Reproduce, exactly and in full, only the lines below from the one containing "17_host R410). -/" through the one containing "some (p, x) =>".

(Saved data entries)
^^^^

-- ==== Sys2Proof/Machine/Faults.lean ====
section
/-! DEFINITION. The fault queue and the host's answers (10_system R263 to R265, R432; 17_host R410). -/

namespace Sys2Proof.Machine

/-- The 32 bytes of a record (R264). -/
def FaultRec.bytes (r : FaultRec) : List Byte :=
  bytesOfNat 8 r.va.toNat ++ bytesOfNat 8 r.val.toNat ++ bytesOfNat 4 r.pasid ++ bytesOfNat 1 r.kind ++ bytesOfNat 1 r.reason ++
    bytesOfNat 1 r.access ++ bytesOfNat 1 r.count ++ bytesOfNat 8 r.origin.toNat

/-- Has the fault queue a place, and room (R410)? -/
def fqOpen (c : Cp) : Bool :=
  let n := fld c.fqctl 0 4
  decide (4 ≤ n) && decide (n ≤ 12) && decide (countDiff c.fqtail c.fqhead < (2 ^ n : Int))

/-- R410: the oldest record inside the command processor is written to the fault queue (DEDUCED, log 60). -/
def execFaultRecordPost (s : State) : Result :=
  match s.cp.waiting with
  | [] => .next s
  | r :: _ =>
    let at_ := fqPlace s (s.cp.fqtail + 1) 0
    s.when_ (cpRuns s && fqOpen s.cp && s.mayWrite none [(at_, 0)]) fun s =>
      let c := s.cp
      let k := (c.fqtail + 1) % 2 ^ 64
      let s := s.hostBytes at_ r.bytes
      (s.onCp fun c => { c with
        waiting := c.waiting.drop 1, fqtail := k
        outstanding := if r.kind = 0 then c.outstanding.put (k % 2 ^ 32) r else c.outstanding }).signal (fld c.fqctl 16 11)

/-- An answer to a record: what it does to each context that the record covers and that is still suspended, where its partition stands
on its quarters, and where it is switched out, with the partition's number. -/
def answer (live : State → Nat → State) (out : State → Nat → Nat → State) (s : State) : Result :=
  let k := s.arg 0 % 2 ^ 32
  match s.cp.outstanding.find? fun e => e.1 == k with
  | none => .next s
  | some (_, r) =>
    s.when_ (cpRuns s && !tearingDown s r.pasid) fun s =>
      let s := s.onCp fun c => { c with outstanding := c.outstanding.drop k }
      match s.partOfPasid r.pasid with
      | some (p, x) =>
        if x.mode = .out then r.covers.foldl (fun s j => if (x.image.ctxs.get {} j).status = .suspended then out s p j else s) s
        else r.covers.foldl (fun s j => if (s.ctx j).status = .suspended then live s j else s) s
      | none => s

/-- The faulting instruction issues again (R263). A withdrawn mms that had faulted is issued again where the context stood (R253, R254). -/
def Ctx.answered (c : Ctx) : Ctx :=
  let c := { c with status := .running }
  match c.cuts with
  | t :: rest => if t.at_ = c.pc ∧ t.back.isSome then c.takeUp t rest else c
  | [] => c

/-- The fault of a context that is halted, or that replays up to it, is declined: the cause is taken once it goes on (DEDUCED, log 36). -/
def Ctx.decline (c : Ctx) : Ctx := { c with status := .running, declined := some c.faulted }

/-- R263. -/
def execFqansResume (s : State) : Result :=
  answer (fun s j => s.onCtx j Ctx.answered) (fun s p j => s.onImageCtx p j Ctx.answered) s

/-- R263: the context takes cause 0x04, once it is not halted. -/
def execFqansDecline (s : State) : Result :=
  answer (fun s j =>
    let f := (s.ctx j).faulted
    if (s.ctx j).halted || (s.ctx j).strip.isSome then s.onCtx j Ctx.decline
    else (s.onCtx j fun c => { c with status := .running }).takeTrap j cTranslation f.1 f.2 (s.ctx j).pc)
    (fun s p j => s.onImageCtx p j Ctx.decline) s

/-- R263: killed, with no further record. -/
def execFqansKill (s : State) : Result := answer (fun s j => s.kill j none) State.killOut s

end Sys2Proof.Machine
end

^^^^

◆ **EXPECTED OUTPUT**
/-! DEFINITION. The fault queue and the host's answers (10_system R263 to R265, R432; 17_host R410). -/

namespace Sys2Proof.Machine

/-- The 32 bytes of a record (R264). -/
def FaultRec.bytes (r : FaultRec) : List Byte :=
  bytesOfNat 8 r.va.toNat ++ bytesOfNat 8 r.val.toNat ++ bytesOfNat 4 r.pasid ++ bytesOfNat 1 r.kind ++ bytesOfNat 1 r.reason ++
    bytesOfNat 1 r.access ++ bytesOfNat 1 r.count ++ bytesOfNat 8 r.origin.toNat

/-- Has the fault queue a place, and room (R410)? -/
def fqOpen (c : Cp) : Bool :=
  let n := fld c.fqctl 0 4
  decide (4 ≤ n) && decide (n ≤ 12) && decide (countDiff c.fqtail c.fqhead < (2 ^ n : Int))

/-- R410: the oldest record inside the command processor is written to the fault queue (DEDUCED, log 60). -/
def execFaultRecordPost (s : State) : Result :=
  match s.cp.waiting with
  | [] => .next s
  | r :: _ =>
    let at_ := fqPlace s (s.cp.fqtail + 1) 0
    s.when_ (cpRuns s && fqOpen s.cp && s.mayWrite none [(at_, 0)]) fun s =>
      let c := s.cp
      let k := (c.fqtail + 1) % 2 ^ 64
      let s := s.hostBytes at_ r.bytes
      (s.onCp fun c => { c with
        waiting := c.waiting.drop 1, fqtail := k
        outstanding := if r.kind = 0 then c.outstanding.put (k % 2 ^ 32) r else c.outstanding }).signal (fld c.fqctl 16 11)

/-- An answer to a record: what it does to each context that the record covers and that is still suspended, where its partition stands
on its quarters, and where it is switched out, with the partition's number. -/
def answer (live : State → Nat → State) (out : State → Nat → Nat → State) (s : State) : Result :=
  let k := s.arg 0 % 2 ^ 32
  match s.cp.outstanding.find? fun e => e.1 == k with
  | none => .next s
  | some (_, r) =>
    s.when_ (cpRuns s && !tearingDown s r.pasid) fun s =>
      let s := s.onCp fun c => { c with outstanding := c.outstanding.drop k }
      match s.partOfPasid r.pasid with
      | some (p, x) =>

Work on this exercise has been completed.